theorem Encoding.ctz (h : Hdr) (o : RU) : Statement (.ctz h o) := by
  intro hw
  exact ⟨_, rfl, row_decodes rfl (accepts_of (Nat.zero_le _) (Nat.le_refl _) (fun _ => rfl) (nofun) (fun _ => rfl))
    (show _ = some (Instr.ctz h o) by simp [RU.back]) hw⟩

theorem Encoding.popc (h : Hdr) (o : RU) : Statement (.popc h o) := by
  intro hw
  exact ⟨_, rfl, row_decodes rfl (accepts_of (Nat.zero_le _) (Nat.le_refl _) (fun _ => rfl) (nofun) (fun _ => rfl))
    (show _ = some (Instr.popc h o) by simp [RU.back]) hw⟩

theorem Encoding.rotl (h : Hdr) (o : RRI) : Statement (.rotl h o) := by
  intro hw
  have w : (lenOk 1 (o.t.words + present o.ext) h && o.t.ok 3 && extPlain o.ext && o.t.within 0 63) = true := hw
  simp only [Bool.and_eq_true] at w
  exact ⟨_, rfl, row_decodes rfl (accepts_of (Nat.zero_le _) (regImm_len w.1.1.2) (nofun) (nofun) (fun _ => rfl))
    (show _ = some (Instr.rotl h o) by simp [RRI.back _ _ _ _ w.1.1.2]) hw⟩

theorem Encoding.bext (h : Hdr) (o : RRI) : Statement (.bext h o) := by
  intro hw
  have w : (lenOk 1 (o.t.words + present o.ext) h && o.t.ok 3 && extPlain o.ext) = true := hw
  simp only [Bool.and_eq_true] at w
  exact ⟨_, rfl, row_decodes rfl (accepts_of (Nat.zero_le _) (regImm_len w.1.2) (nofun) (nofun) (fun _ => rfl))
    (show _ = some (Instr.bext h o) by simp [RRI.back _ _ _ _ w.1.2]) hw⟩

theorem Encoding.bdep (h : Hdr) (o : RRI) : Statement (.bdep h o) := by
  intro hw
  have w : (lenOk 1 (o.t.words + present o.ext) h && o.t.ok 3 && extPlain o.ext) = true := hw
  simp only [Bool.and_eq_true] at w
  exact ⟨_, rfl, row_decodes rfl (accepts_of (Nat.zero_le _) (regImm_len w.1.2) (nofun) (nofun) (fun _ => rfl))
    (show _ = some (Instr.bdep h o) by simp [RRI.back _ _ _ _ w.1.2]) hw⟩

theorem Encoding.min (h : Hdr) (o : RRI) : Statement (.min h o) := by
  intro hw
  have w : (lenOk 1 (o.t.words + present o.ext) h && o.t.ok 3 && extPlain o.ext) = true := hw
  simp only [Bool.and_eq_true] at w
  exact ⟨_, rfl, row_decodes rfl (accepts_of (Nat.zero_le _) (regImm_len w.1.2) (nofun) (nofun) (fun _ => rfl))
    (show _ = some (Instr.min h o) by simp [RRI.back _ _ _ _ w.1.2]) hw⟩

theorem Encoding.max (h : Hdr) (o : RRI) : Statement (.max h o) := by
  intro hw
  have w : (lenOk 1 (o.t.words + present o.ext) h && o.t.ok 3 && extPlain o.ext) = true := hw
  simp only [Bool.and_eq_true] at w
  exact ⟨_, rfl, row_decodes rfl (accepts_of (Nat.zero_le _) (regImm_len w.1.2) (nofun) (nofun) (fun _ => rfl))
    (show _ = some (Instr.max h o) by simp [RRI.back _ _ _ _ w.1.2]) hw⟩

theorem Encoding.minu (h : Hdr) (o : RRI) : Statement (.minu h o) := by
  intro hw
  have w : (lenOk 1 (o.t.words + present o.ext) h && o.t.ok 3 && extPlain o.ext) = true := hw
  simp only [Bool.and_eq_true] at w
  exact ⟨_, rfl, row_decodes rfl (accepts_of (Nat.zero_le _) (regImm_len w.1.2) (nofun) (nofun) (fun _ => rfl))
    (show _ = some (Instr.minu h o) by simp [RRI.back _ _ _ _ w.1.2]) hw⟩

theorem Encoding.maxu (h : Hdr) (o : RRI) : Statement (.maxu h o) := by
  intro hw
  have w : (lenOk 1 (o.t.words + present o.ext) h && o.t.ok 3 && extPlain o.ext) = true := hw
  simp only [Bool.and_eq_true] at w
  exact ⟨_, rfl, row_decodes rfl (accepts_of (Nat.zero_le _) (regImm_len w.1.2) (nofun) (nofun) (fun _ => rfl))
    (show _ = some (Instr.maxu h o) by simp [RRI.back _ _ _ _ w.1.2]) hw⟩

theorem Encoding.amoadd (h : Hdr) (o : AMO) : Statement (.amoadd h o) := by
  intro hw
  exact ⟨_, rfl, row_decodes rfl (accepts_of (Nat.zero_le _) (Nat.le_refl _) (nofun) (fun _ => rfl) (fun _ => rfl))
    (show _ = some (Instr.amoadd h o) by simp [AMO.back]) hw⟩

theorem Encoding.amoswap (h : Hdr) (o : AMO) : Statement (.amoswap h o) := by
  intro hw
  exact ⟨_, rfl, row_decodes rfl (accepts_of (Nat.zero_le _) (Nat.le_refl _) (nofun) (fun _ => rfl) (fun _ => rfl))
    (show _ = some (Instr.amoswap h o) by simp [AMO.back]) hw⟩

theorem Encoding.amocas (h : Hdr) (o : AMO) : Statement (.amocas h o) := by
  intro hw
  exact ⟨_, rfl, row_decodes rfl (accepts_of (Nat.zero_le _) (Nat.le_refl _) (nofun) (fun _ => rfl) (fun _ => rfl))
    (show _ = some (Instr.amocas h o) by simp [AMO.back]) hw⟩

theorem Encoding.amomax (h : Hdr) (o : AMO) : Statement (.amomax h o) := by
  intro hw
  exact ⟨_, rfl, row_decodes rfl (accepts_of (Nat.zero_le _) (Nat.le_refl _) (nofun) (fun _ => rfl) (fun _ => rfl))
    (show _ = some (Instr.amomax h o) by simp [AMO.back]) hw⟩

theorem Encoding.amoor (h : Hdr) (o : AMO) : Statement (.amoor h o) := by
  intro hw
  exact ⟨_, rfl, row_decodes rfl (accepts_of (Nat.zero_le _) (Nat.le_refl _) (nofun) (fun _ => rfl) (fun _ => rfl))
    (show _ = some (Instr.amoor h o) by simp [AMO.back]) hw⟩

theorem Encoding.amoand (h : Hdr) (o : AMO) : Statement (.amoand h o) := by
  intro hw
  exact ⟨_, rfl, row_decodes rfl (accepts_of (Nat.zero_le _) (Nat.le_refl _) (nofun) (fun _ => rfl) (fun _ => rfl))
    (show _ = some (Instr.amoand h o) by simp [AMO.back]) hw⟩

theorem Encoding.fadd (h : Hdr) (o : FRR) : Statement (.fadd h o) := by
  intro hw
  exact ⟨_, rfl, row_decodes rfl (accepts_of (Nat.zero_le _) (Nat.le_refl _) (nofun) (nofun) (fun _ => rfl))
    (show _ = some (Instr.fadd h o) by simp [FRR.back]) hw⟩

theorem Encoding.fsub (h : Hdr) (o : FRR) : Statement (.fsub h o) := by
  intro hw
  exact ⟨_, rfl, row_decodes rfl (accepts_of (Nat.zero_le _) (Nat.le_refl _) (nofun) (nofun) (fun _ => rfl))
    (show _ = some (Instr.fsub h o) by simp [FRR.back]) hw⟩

+ + + + +

§ What the exercise asks: Line by line, restate the data exactly.

§ Your response:
theorem Encoding.ctz (h : Hdr) (o : RU) : Statement (.ctz h o) := by
  intro hw
  exact ⟨_, rfl, row_decodes rfl (accepts_of (Nat.zero_le _) (Nat.le_refl _) (fun _ => rfl) (nofun) (fun _ => rfl))
    (show _ = some (Instr.ctz h o) by simp [RU.back]) hw⟩

theorem Encoding.popc (h : Hdr) (o : RU) : Statement (.popc h o) := by
  intro hw
  exact ⟨_, rfl, row_decodes rfl (accepts_of (Nat.zero_le _) (Nat.le_refl _) (fun _ => rfl) (nofun) (fun _ => rfl))
    (show _ = some (Instr.popc h o) by simp [RU.back]) hw⟩

theorem Encoding.rotl (h : Hdr) (o : RRI) : Statement (.rotl h o) := by
  intro hw
  have w : (lenOk 1 (o.t.words + present o.ext) h && o.t.ok 3 && extPlain o.ext && o.t.within 0 63) = true := hw
  simp only [Bool.and_eq_true] at w
  exact ⟨_, rfl, row_decodes rfl (accepts_of (Nat.zero_le _) (regImm_len w.1.1.2) (nofun) (nofun) (fun _ => rfl))
    (show _ = some (Instr.rotl h o) by simp [RRI.back _ _ _ _ w.1.1.2]) hw⟩

theorem Encoding.bext (h : Hdr) (o : RRI) : Statement (.bext h o) := by
  intro hw
  have w : (lenOk 1 (o.t.words + present o.ext) h && o.t.ok 3 && extPlain o.ext) = true := hw
  simp only [Bool.and_eq_true] at w
  exact ⟨_, rfl, row_decodes rfl (accepts_of (Nat.zero_le _) (regImm_len w.1.2) (nofun) (nofun) (fun _ => rfl))
    (show _ = some (Instr.bext h o) by simp [RRI.back _ _ _ _ w.1.2]) hw⟩

theorem Encoding.bdep (h : Hdr) (o : RRI) : Statement (.bdep h o) := by
  intro hw
  have w : (lenOk 1 (o.t.words + present o.ext) h && o.t.ok 3 && extPlain o.ext) = true := hw
  simp only [Bool.and_eq_true] at w
  exact ⟨_, rfl, row_decodes rfl (accepts_of (Nat.zero_le _) (regImm_len w.1.2) (nofun) (nofun) (fun _ => rfl))
    (show _ = some (Instr.bdep h o) by simp [RRI.back _ _ _ _ w.1.2]) hw⟩

theorem Encoding.min (h : Hdr) (o : RRI) : Statement (.min h o) := by
  intro hw
  have w : (lenOk 1 (o.t.words + present o.ext) h && o.t.ok 3 && extPlain o.ext) = true := hw
  simp only [Bool.and_eq_true] at w
  exact ⟨_, rfl, row_decodes rfl (accepts_of (Nat.zero_le _) (regImm_len w.1.2) (nofun) (nofun) (fun _ => rfl))
    (show _ = some (Instr.min h o) by simp [RRI.back _ _ _ _ w.1.2]) hw⟩

theorem Encoding.max (h : Hdr) (o : RRI) : Statement (.max h o) := by
  intro hw
  have w : (lenOk 1 (o.t.words + present o.ext) h && o.t.ok 3 && extPlain o.ext) = true := hw
  simp only [Bool.and_eq_true] at w
  exact ⟨_, rfl, row_decodes rfl (accepts_of (Nat.zero_le _) (regImm_len w.1.2) (nofun) (nofun) (fun _ => rfl))
    (show _ = some (Instr.max h o) by simp [RRI.back _ _ _ _ w.1.2]) hw⟩

theorem Encoding.minu (h : Hdr) (o : RRI) : Statement (.minu h o) := by
  intro hw
  have w : (lenOk 1 (o.t.words + present o.ext) h && o.t.ok 3 && extPlain o.ext) = true := hw
  simp only [Bool.and_eq_true] at w
  exact ⟨_, rfl, row_decodes rfl (accepts_of (Nat.zero_le _) (regImm_len w.1.2) (nofun) (nofun) (fun _ => rfl))
    (show _ = some (Instr.minu h o) by simp [RRI.back _ _ _ _ w.1.2]) hw⟩

theorem Encoding.maxu (h : Hdr) (o : RRI) : Statement (.maxu h o) := by
  intro hw
  have w : (lenOk 1 (o.t.words + present o.ext) h && o.t.ok 3 && extPlain o.ext) = true := hw
  simp only [Bool.and_eq_true] at w
  exact ⟨_, rfl, row_decodes rfl (accepts_of (Nat.zero_le _) (regImm_len w.1.2) (nofun) (nofun) (fun _ => rfl))
    (show _ = some (Instr.maxu h o) by simp [RRI.back _ _ _ _ w.1.2]) hw⟩

theorem Encoding.amoadd (h : Hdr) (o : AMO) : Statement (.amoadd h o) := by
  intro hw
  exact ⟨_, rfl, row_decodes rfl (accepts_of (Nat.zero_le _) (Nat.le_refl _) (nofun) (fun _ => rfl) (fun _ => rfl))
    (show _ = some (Instr.amoadd h o) by simp [AMO.back]) hw⟩

theorem Encoding.amoswap (h : Hdr) (o : AMO) : Statement (.amoswap h o) := by
  intro hw
  exact ⟨_, rfl, row_decodes rfl (accepts_of (Nat.zero_le _) (Nat.le_refl _) (nofun) (fun _ => rfl) (fun _ => rfl))
    (show _ = some (Instr.amoswap h o) by simp [AMO.back]) hw⟩

theorem Encoding.amocas (h : Hdr) (o : AMO) : Statement (.amocas h o) := by
  intro hw
  exact ⟨_, rfl, row_decodes rfl (accepts_of (Nat.zero_le _) (Nat.le_refl _) (nofun) (fun _ => rfl) (fun _ => rfl))
    (show _ = some (Instr.amocas h o) by simp [AMO.back]) hw⟩

theorem Encoding.amomax (h : Hdr) (o : AMO) : Statement (.amomax h o) := by
  intro hw
  exact ⟨_, rfl, row_decodes rfl (accepts_of (Nat.zero_le _) (Nat.le_refl _) (nofun) (fun _ => rfl) (fun _ => rfl))
    (show _ = some (Instr.amomax h o) by simp [AMO.back]) hw⟩

theorem Encoding.amoor (h : Hdr) (o : AMO) : Statement (.amoor h o) := by
  intro hw
  exact ⟨_, rfl, row_decodes rfl (accepts_of (Nat.zero_le _) (Nat.le_refl _) (nofun) (fun _ => rfl) (fun _ => rfl))
    (show _ = some (Instr.amoor h o) by simp [AMO.back]) hw⟩

theorem Encoding.amoand (h : Hdr) (o : AMO) : Statement (.amoand h o) := by
  intro hw
  exact ⟨_, rfl, row_decodes rfl (accepts_of (Nat.zero_le _) (Nat.le_refl _) (nofun) (fun _ => rfl) (fun _ => rfl))
    (show _ = some (Instr.amoand h o) by simp [AMO.back]) hw⟩

theorem Encoding.fadd (h : Hdr) (o : FRR) : Statement (.fadd h o) := by
  intro hw
  exact ⟨_, rfl, row_decodes rfl (accepts_of (Nat.zero_le _) (Nat.le_refl _) (nofun) (nofun) (fun _ => rfl))
    (show _ = some (Instr.fadd h o) by simp [FRR.back]) hw⟩

theorem Encoding.fsub (h : Hdr) (o : FRR) : Statement (.fsub h o) := by
  intro hw
  exact ⟨_, rfl, row_decodes rfl (accepts_of (Nat.zero_le _) (Nat.le_refl _) (nofun) (nofun) (fun _ => rfl))
    (show _ = some (Instr.fsub h o) by simp [FRR.back]) hw⟩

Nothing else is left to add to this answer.